The Greenfinch is familiar throughout Europe as a large, thick-billed, boisterous and slightly bullying finch, its aggressive tendencies seemingly embodied in the slight but permanent frown of its dark eyebrow. Of all the finches that specialise on seeds, this one probably takes the greatest variety, using its heavy bill to break open all but the hardest-shelled. It evidently has several niches to itself: few other finches take seeds from the heads of sunflowers, rose seeds from hips, or fruit from blackberries. Greenfinches can even cope with yew berries, which are highly poisonous; they remove the seed-coat, the dangerous part, by mandibulation. This flexibility allows the Greenfinch to live in a wide range of habitats, including woodland edge, gardens, cemeteries, scrub and farmland. In one study in a cultivated area with plenty of hedges, Greenfinches were found to utilise the seeds of every one of the 30 commonest plants of the area.

Greenfinches are at their most obvious in the spring, when the males utter their canary-like trilling songs from the tops of trees and bushes; the usual run of phrases is regularly interrupted by an emphatic wheezing note, sounding a bit like the word “Green”. Every so often the males break off from perch-bound singing to launch into a song-flight, in which they flutter at about tree-top height with heavy wing-beats, pitching to and fro and often describing circles or figures of eight.

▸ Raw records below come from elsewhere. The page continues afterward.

/-! ### The tile -/

/-- R115, R193, R195, R196, R210, R213-R217: a tile operation whose checks pass enters the engine queue with the values it captured at
issue; one within four virtual cycles of the last takes the hazard trap, a full queue makes it wait, bad operands trap. -/
def Obligations.TileOperationsEnter : Prop :=
  (∀ (s : State), tileFree s →
    (∀ r : TilM, s.guard r.g = true → padFits s (s.src r.a) (s.src r.b) (if r.m.dir = .row then 128 else 64)
      (if r.m.dir = .row then 256 else 512) →
      Enqueues (.mld r) s (.mld r.m (s.src r.a) (s.src r.b)) ∧ Enqueues (.mst r) s (.mst r.m (s.src r.a) (s.src r.b))) ∧
    (∀ r : TilP, s.guard r.g = true → padFits s (s.src r.a) (s.src r.b) 128 512 →
      Enqueues (.mstPs r) s (.mstPs r.ps (s.src r.a) (s.src r.b))) ∧
    (∀ r : MzM, s.guard r.g = true → Enqueues (.mz r) s (.mz r.m)) ∧
    (∀ r : MzP, s.guard r.g = true → Enqueues (.mzPs r) s (.mzPs r.ps)) ∧
    (∀ r : MtaF, s.guard r.g = true → pairCheck (s.greg 0) = none → spareCheck s r.qsel.val = none →
      (operandA s r.asp (s.src r.a)).2 = (none, none) → (operandB s r.bsp (s.src r.b)).2 = (none, none) →
      ∃ spare, Enqueues (.mta r) s (.mta (operandA s r.asp (s.src r.a)).1 (operandB s r.bsp (s.src r.b)).1 (s.greg 0) r.acc r.ps
        s.wacc spare)) ∧
    (∀ r : MtgF, s.guard r.g = true → pairCheck (s.greg 0) = none → spareCheck s r.qsel.val = none →
      (operandA s r.asp (s.src r.a)).2 = (none, none) →
      let groups := (List.range 8).map fun i => s.greg (Fin.ofNat 16 (8 + i))
      (∀ g ∈ groups, grpRows g ≠ 0 → padFits s (tileBase (s.src r.b) (s.greg 2) g) (s.greg 2) 32 (64 * opWidth (bfmt (s.greg 0)) / 8)) →
      (s.src r.b).toNat % 4 = 0 → (s.greg 2).toNat % 4 = 0 → (groups.map grpRows).sum ≤ 128 →
      ∃ spare, Enqueues (.mtg r) s (.mtg (operandA s r.asp (s.src r.a)).1 (s.src r.b) (s.greg 2) groups (s.greg 0) r.ps s.wacc
        spare)) ∧
    (∀ r : MscaF, s.guard r.g = true → (r.nosc = false → mapPair (s.greg 3) r.ssel.val % 2 = 0) →
      Enqueues (.msca r) s (.msca r.ps r.c
        (if r.nosc then none else some (s.core.act.view.v[Fin.ofNat 32 (mapPair (s.greg 3) r.ssel.val)]))))) ∧
  (∀ (s : State),
    (∀ (i : Instr) (g : Guard) (c0 : Nat), isTileOp i = true → guardOf i = some g → s.guard g = true →
      s.core.act.hazard = some c0 → s.core.act.cyc - c0 < 4 → Traps i s 4 0xB (BitVec.ofNat 64 (s.core.act.cyc - c0))) ∧
    (∀ r : MzM, s.guard r.g = true → (∀ c0, s.core.act.hazard = some c0 → 4 ≤ s.core.act.cyc - c0) →
      2 ≤ (s.core.tile.ops.filter fun o => o.start.isNone).length → Waits (.mz r) s) ∧
    (∀ r : TilM, s.guard r.g = true → tileFree s →
      let b := s.src r.a
      let rp := (s.src r.b).toNat % 2 ^ 16
      let role := b.toNat / 2 ^ 24 % 256
      let size := if r.m.dir = .row then 127 * rp + 256 else 63 * rp + 512
      let fits := (role = 0xFF ∨ role = s.core.act.role) ∧ b.toNat / 2 ^ 22 % 4 = 0 ∧ b.toNat % 2 ^ 22 + size ≤ 0x300000
      (¬fits → Traps (.mld r) s 4 9 b ∧ Traps (.mst r) s 4 9 b) ∧
      (fits → b.toNat % 4 ≠ 0 ∨ rp % 4 ≠ 0 → Traps (.mld r) s 4 8 b ∧ Traps (.mst r) s 4 8 b)))

/-- R191, R212, R218, R219: MCFG writes the fields of one or two engine registers, reserved bits zero; MWT waits until at most n
operations are incomplete; MCNT gives GPST, one counter, or the sum of the eight of a kind, without what operations that complete on its
issue tick add. -/
def Obligations.TileControl : Prop :=
  ∀ (s : State),
    (∀ r : McfgF, s.guard r.g = true → (r.pair = true → r.reg.val < 15) →
      let fields (n : Nat) : Word := if n = 0 then 0x77 else if n = 1 ∨ n = 2 then 0x7FFFFFFFF else if n = 3 then 0x1F1F1F1F
        else if n = 4 then 7 else 0xFFFF00FF
      engineRegOk r.reg.val = true → (r.pair = true → engineRegOk (r.reg.val + 1) = true) →
      ∃ g : Vector Word 16, Completes (.mcfg r) s 4 (s.modCore fun c => { c with tile := { c.tile with greg := g } }) ∧
        ∀ n : Fin 16, g[n] = if n = r.reg then s.src r.a &&& fields n.val
          else if r.pair = true ∧ n.val = r.reg.val + 1 then s.src r.b &&& fields n.val else s.core.tile.greg[n]) ∧
    (∀ r : MwtF, s.guard r.g = true → if s.core.tile.ops.length ≤ r.n.val then
        Completes (.mwt r) s 4 (s.modCore fun c => { c with tile := c.tile.cover r.n.val }) else Waits (.mwt r) s) ∧
    (∀ r : RegU, s.guard r.g = true →
      let a := s.src r.a
      let kind := a.toNat / 16 % 4
      let fresh (i : Fin 32) : Nat := ((s.core.tile.ops.filter fun o => o.done).map fun o => match o.eff with
        | some e => e.cnt.getD i.val 0
        | none => 0).sum
      let counter (i : Fin 32) : Word := s.core.tile.cnt[i] - BitVec.ofNat 64 (fresh i)
      Gives (.mcnt r) s 4 2 r.wb r.d (if a.getLsbD 6 then s.core.tile.greg[5]
        else if a.getLsbD 3 then ((List.range 8).map fun g => counter (Fin.ofNat 32 (8 * kind + g))).sum
        else counter (Fin.ofNat 32 (8 * kind + a.toNat % 8))))

/-- R193, R197, R198, R203, R206, R210, R213-R217: TILE_OP_START takes the oldest operation that has not started once its time has come,
reads its operands once their granules are filled, and runs for the ticks of its kind; at TILE_OP_COMPLETE its register, partial sum or
scratchpad bytes hold what its operands gave at its start, and nothing else has changed, where no other party has raced with it (R186,
R198). -/
def Obligations.TileOperationsRun : Prop :=
  (∀ (s : State) (o : TileOp) (before : List TileOp), nextTile s.core.tile.ops = some (o, before) → tileReady s o before = true →
    touchRuns (usesOf o.work).runs s = (s, .ok) → badOperand s.core o.work = none →
    ∃ t n, exec (.tileOpStart s.key) s = .next t ∧ t.core.tile.fPrev = s.time + n ∧
      t.core.tile.ops = s.core.tile.ops.map (fun x => if x.seq = o.seq then
        { o with start := some (o.start.getD s.time), finish := s.time + n, eff := some (tileEffect s.core o.work),
                 seen := some s.core.tileSeen } else x) ∧
      t.core.tile.m = s.core.tile.m ∧ t.core.tile.ps = s.core.tile.ps ∧ t.core.act.regs = s.core.act.regs ∧ t.core.spm = s.core.spm ∧
      (∀ m, o.work = .mz m → n = 1) ∧ (∀ p, o.work = .mzPs p → n = 1) ∧ (∀ p c x, o.work = .msca p c x → n = 16) ∧
      (∀ m x y, o.work = .mld m x y ∨ o.work = .mst m x y → n = 16) ∧ (∀ p x y, o.work = .mstPs p x y → n = 32)) ∧
  (∀ (s : State) (o : TileOp), dueTile s = some o → o.eff = some (tileEffect s.core o.work) → o.raced = [] →
    ∃ t, exec (.tileOpComplete s.key) s = .next t ∧
      { o with done := true } ∈ t.core.tile.ops ∧ t.core.tile.ops.map (fun x => x.seq) = s.core.tile.ops.map (fun x => x.seq) ∧
      (∀ a, t.rd a = s.rd a) ∧ t.core.act.regs = s.core.act.regs ∧
      let c := s.core
      let u := t.core.tile
      let now := c.tile
      let others (m : Fin 8) : Prop := ∀ n : Fin 8, n ≠ m → u.m[n] = now.m[n]
      let onlyM (m : Fin 8) (x : Nat → Nat → Nat) : Prop := others m ∧ u.ps = now.ps ∧ u.greg = now.greg ∧ t.core.spm = c.spm ∧
        ∀ i < 128, ∀ j < 64, mGet u.m[m] i j = x i j
      let onlyPs (p : Fin 2) (x : Nat → Nat → Word) (g : Word) : Prop := u.m = now.m ∧ t.core.spm = c.spm ∧
        u.ps[1 - p] = now.ps[1 - p] ∧ u.greg = now.greg.set 5 g ∧ ∀ i < 128, ∀ j < 64, psGet u.ps[p] i j = x i j
      let place (base pitch : Word) (i b : Nat) : Nat := c.physOff (tileAddr base pitch i b)
      let stored (base pitch : Word) (rows bytes : Nat) (x : Nat → Nat → Byte) : Prop := u.m = now.m ∧ u.ps = now.ps ∧ u.greg = now.greg ∧
        (∀ p, (∀ i < rows, ∀ b < bytes, p ≠ place base pitch i b) → t.core.spm.read p = c.spm.read p) ∧
        ∀ i < rows, ∀ b < bytes, (∀ k < rows, ∀ d < bytes, i < k ∨ i = k ∧ b < d → place base pitch k d ≠ place base pitch i b) →
          t.core.spm.read (place base pitch i b) = x i b
      let word (base pitch : Word) (i j : Nat) : Nat := ofBytes ((List.range 4).map fun k => c.spm.read (place base pitch i (4 * j + k)))
      let product (a : TOperand) (fmt : Word) (acc p : Bool) (wacc : Fin 8) (spare : Vec) : Prop :=
        let gs := rowGroups c o.work
        let codes := fetchA c a (opWidth (afmt fmt))
        let k : Fin 2 := if p then 1 else 0
        (narrowPair fmt = true → gs ≠ [] →
          let r := narrowResult fmt acc spare codes gs now.ps[k] (psTag now.greg[5] p)
          onlyPs k (fun i j => r.1.getD (64 * i + j) 0) (setPst now.greg[5] p r.2.1 r.2.2)) ∧
        (narrowPair fmt = false → onlyM wacc fun i j => (wideResult fmt codes gs now.m[wacc]).getD (64 * i + j) 0)
      (∀ m, o.work = .mz m → onlyM m fun _ _ => 0) ∧
      (o.work = .mzPs false → onlyPs 0 (fun _ _ => 0) ((now.greg[5] &&& ~~~0x100FF#64) ||| 0x7F)) ∧
      (o.work = .mzPs true → onlyPs 1 (fun _ _ => 0) ((now.greg[5] &&& ~~~0x2FF00#64) ||| 0x7F00)) ∧
      (∀ m base pitch, o.work = .mld m base pitch →
        onlyM m.m fun i j => if m.dir = .row then word base pitch i j else word base pitch j i) ∧
      (∀ m base pitch, o.work = .mst m base pitch →
        if m.dir = .row then stored base pitch 128 256 fun i b => BitVec.ofNat 8 (mGet now.m[m.m] i (b / 4) / 256 ^ (b % 4))
        else stored base pitch 64 512 fun i b => BitVec.ofNat 8 (mGet now.m[m.m] (b / 4) i / 256 ^ (b % 4))) ∧
      (∀ p base pitch, o.work = .mstPs p base pitch →
        stored base pitch 128 512 fun i b => BitVec.ofNat 8 ((psGet now.ps[(if p then 1 else 0 : Fin 2)] i (b / 8)).toNat / 256 ^ (b % 8))) ∧
      (∀ a b fmt acc p wacc spare, o.work = .mta a b fmt acc p wacc spare → product a fmt acc p wacc spare) ∧
      (∀ a base pitch groups fmt p wacc spare, o.work = .mtg a base pitch groups fmt p wacc spare → product a fmt true p wacc spare) ∧
      (∀ p k x, o.work = .msca p k x → onlyM k fun i j => scaleLane x (psTag now.greg[5] p)
        (.ofCode (psGet now.ps[(if p then 1 else 0 : Fin 2)] i j)) (mGet now.m[k] i j) i j))

/-- R189, R202, R204: a narrow product of I8 by I8 without accumulation gives in every lane the exact sum of its 32 products, with
the tag 0 and the overflow mark cleared. -/
def Obligations.IntegerProductIsExact : Prop :=
  ∀ (spare : Vec) (a b : List (List Nat)) (old : BitVec 524288) (tag : Int) (r j : Nat), r < 128 → j < 64 →
    let res := narrowResult 0x44 false spare a [⟨0, 128, b⟩] old tag
    res.1[64 * r + j]? = some (BitVec.ofInt 64 (((List.range 32).map fun k => sInt 8 (cell a r k) * sInt 8 (cell b k j)).sum)) ∧
    res.2 = (0, some false)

Recent studies have shown that the Greenfinch’s pairing system is quite complicated. Although monogamy could be considered the rule, about a quarter of males in a population may be polygynous, with two or even three mates each. This leaves some males unpaired, and it is not uncommon for them to display to attached females, and even help with feeding the young. Later on, quite a high proportion of such helpers pair up and breed with the female concerned when they opportunity arises, as if being rewarded for their efforts.